» **Problem statement**
Below are some entries; state how many of their lines contain the word "Refusal", with nothing else in the reply.

Collected data:
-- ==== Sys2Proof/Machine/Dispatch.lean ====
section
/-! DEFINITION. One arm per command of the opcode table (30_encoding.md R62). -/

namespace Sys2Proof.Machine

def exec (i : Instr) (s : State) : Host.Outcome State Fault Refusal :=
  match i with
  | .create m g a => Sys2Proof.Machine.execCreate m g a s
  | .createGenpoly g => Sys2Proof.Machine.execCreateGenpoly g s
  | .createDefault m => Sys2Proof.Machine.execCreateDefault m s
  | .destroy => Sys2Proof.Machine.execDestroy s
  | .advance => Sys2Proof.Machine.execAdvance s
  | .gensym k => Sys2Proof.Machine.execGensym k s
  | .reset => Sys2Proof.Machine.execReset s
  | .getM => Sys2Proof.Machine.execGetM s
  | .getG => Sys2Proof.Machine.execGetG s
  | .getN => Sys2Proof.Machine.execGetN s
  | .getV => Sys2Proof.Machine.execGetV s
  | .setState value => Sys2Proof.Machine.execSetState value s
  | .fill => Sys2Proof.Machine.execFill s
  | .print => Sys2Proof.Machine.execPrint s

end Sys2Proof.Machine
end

...

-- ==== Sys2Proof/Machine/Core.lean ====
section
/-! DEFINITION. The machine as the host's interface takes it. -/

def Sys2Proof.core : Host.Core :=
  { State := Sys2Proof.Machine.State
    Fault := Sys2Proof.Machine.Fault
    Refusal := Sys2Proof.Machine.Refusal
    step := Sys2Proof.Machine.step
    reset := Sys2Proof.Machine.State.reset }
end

» **Answer to this exercise**
2